-- ==== Sys2Proof/Proofs/ChangedEntries.lean ====
section
/-!
PROOFS. A changed entry and its offer (R42, R81 to R83), and RETIRE (R50).
-/

namespace Sys2Proof.Machine

open Sys2Proof

/-! ### The frame of a changed entry -/

/-- `t` is `s` but for the table, the journal, the Resend Set and the event flags: what the write of an existing entry and
its offer may change. -/
def ChangeFrame (s t : State) : Prop :=
  ∃ table journal resend flags, t = { s with
    table := table, journal := journal, recon.resend := resend, port.flags := flags }

theorem writeEntry_changeFrame (h : Handle) (e : Entry) (s : State) : ChangeFrame s (writeEntry h e s) :=
  ⟨_, _, _, _, rfl⟩

theorem ChangeFrame.trans {s t u : State} (a : ChangeFrame s t) (b : ChangeFrame t u) : ChangeFrame s u := by
  obtain ⟨_, _, _, _, rfl⟩ := a
  obtain ⟨_, _, _, _, rfl⟩ := b
  exact ⟨_, _, _, _, rfl⟩

/-- An offer reaches no more than the update of an entry does: not the translation unit. -/
theorem offer_changeFrame (h : Handle) (s : State) : ChangeFrame s (offer h s).1 := by
  unfold offer
  split
  · exact ⟨_, _, _, _, rfl⟩
  · split
    · exact ⟨_, _, _, _, rfl⟩
    · split
      · exact ⟨_, _, _, _, rfl⟩
      · split <;> exact ⟨_, _, _, _, rfl⟩

theorem updateEntry_changeFrame (h : Handle) (old new : Entry) (s : State) :
    ChangeFrame s (updateEntry h old new s) := by
  unfold updateEntry
  dsimp only
  split
  · exact (writeEntry_changeFrame h new s).trans (offer_changeFrame h _)
  · exact writeEntry_changeFrame h new s

/-! ### A written entry and its offer -/

theorem entryAt_writeEntry_same (h : Handle) (e : Entry) (s : State) : (writeEntry h e s).entryAt h = some e :=
  (entryAt_writeEntry h h e s).trans (if_pos rfl)

/-- R81 to R83: the offer of an entry just written, in the terms of the state before the write. -/
theorem offered_writeEntry (h : Handle) (e : Entry) (s : State) :
    s.offered (offer h (writeEntry h e s)).1 s.journal h e :=
  offer_offered (writeEntry h e s) (entryAt_writeEntry_same h e s)

/-- R42: the entry of slot `h` becomes `new`: a changed entry is offered, one left as it was is not, and no other slot is
reached. -/
def Updated (s t : State) (h : Handle) (old new : Entry) : Prop :=
  (∀ k, k ≠ h → t.entryAt k = s.entryAt k)
    ∧ (new ≠ old → s.offered t s.journal h new)
    ∧ (new = old → t.entryAt h = some old ∧ t.journal = s.journal ∧ t.recon.resend = s.recon.resend
        ∧ t.port.flags = s.port.flags)

/-- R42: of two contents with the same key, confirmation and pending mark, the eight fields are all that can differ. -/
theorem changed_iff {old new : Entry} (key : new.key = old.key) (confirmation : new.confirmation = old.confirmation)
    (pending : new.pending = old.pending) : changed old new = true ↔ new ≠ old := by
  obtain ⟨_, _, _, _, _, _, _, _, _, _, _⟩ := old
  obtain ⟨_, _, _, _, _, _, _, _, _, _, _⟩ := new
  simp only at key confirmation pending
  subst key confirmation pending
  rw [changed, decide_eq_true_eq, ne_comm]
  simp only [ne_eq, Entry.mk.injEq, true_and, and_true, not_and_or]
  tauto

theorem updateEntry_updated (h : Handle) {old new : Entry} (s : State) (differs : changed old new = true ↔ new ≠ old) :
    Updated s (updateEntry h old new s) h old new := by
  refine ⟨fun k ne => entryAt_updateEntry_other old new s ne, fun ne => ?_, fun eq => ?_⟩
  · unfold updateEntry
    dsimp only
    rw [if_pos (differs.mpr ne)]
    exact offered_writeEntry h new s
  · unfold updateEntry
    dsimp only
    rw [if_neg fun yes => differs.mp yes eq, eq]
    exact ⟨entryAt_writeEntry_same h old s, rfl, rfl, rfl⟩

/-- The answer of a request that updates an entry: its response alone comes to the update. -/
theorem respond_updateEntry (h : Handle) {old new : Entry} (x : Response) (s : State) (ok : x.status = .ok)
    (differs : changed old new = true ↔ new ≠ old) :
    let t := respond x (updateEntry h old new s)
    Updated s t h old new ∧ t.port.responses = s.port.responses ++ [x] ∧ t = { s with
      table := t.table, journal := t.journal, recon.resend := t.recon.resend
      port.flags := t.port.flags, port.responses := t.port.responses } := by
  have updated := updateEntry_updated h s differs
  obtain ⟨table, journal, resend, flags, frame⟩ := updateEntry_changeFrame h old new s
  intro t
  have answered : t = { updateEntry h old new s with port.responses := (updateEntry h old new s).port.responses ++ [x] } :=
    respond_ok x _ ok
  rw [frame] at updated answered
  rw [answered]
  exact ⟨updated, rfl, rfl⟩

/-! ### RETIRE -/

theorem isRetired_iff (e : Entry) : e.isRetired = true ↔ e.marks.retired = true := by
  unfold Entry.isRetired Entry.derived derivedState
  cases e.marks.retired with
  | true => simp
  | false => grind

/-- Settles O30: the steps in order, and a live entry becomes a tombstone by an update. -/
theorem retireByItsSteps : Obligations.RetireByItsSteps := by
  intro s r run head kind u free active fields sound
  have taken : exec .retire s = .next (retireInBucket r u) := by
    rw [exec_retire run head kind (Or.inl free), fields, sessionRequest_proceeds r _ _ active,
      requestOperation_sound r _ _ _ sound]
  rw [taken]
  unfold retireInBucket
  refine ⟨fun absent => by rw [absent], fun h e found => ?_⟩
  rw [found]
  dsimp only
  refine ⟨fun off => by rw [if_pos off], fun on away => ?_, fun held retired => ?_, fun held live => ?_⟩
  · rw [if_neg on, if_pos (by rw [away]; rfl)]
  all_goals
    have on : (u.group e.group).state ≠ .disabled := fun off => by
      rw [State.holds, off] at held
      cases held
    rw [if_neg on, if_neg (by rw [held]; nofun)]
  · rw [if_pos retired]
  · rw [if_neg (by rw [live]; nofun)]
    have ne : retiredEntry e u.now u.me ≠ e := fun eq => by
      have retired : e.marks.retired = true := (congrArg (·.marks.retired) eq).symm
      rw [(isRetired_iff e).mpr retired] at live
      cases live
    obtain ⟨⟨others, offered, _⟩, responses, frame⟩ := respond_updateEntry h
      (slotResponse r .ok h (retiredEntry e u.now u.me)) u rfl
      (changed_iff (old := e) (new := retiredEntry e u.now u.me) rfl rfl rfl)
    exact ⟨_, rfl, offered ne, others, responses, frame⟩

end Sys2Proof.Machine
end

========================================================================

Restate word for word the lines of the data above, starting at the line containing "exact ⟨updated, rfl, rfl⟩" and ending at the line containing "intro s r run", both included, and nothing more.

  exact ⟨updated, rfl, rfl⟩

/-! ### RETIRE -/

theorem isRetired_iff (e : Entry) : e.isRetired = true ↔ e.marks.retired = true := by
  unfold Entry.isRetired Entry.derived derivedState
  cases e.marks.retired with
  | true => simp
  | false => grind

/-- Settles O30: the steps in order, and a live entry becomes a tombstone by an update. -/
theorem retireByItsSteps : Obligations.RetireByItsSteps := by
  intro s r run head kind u free active fields sound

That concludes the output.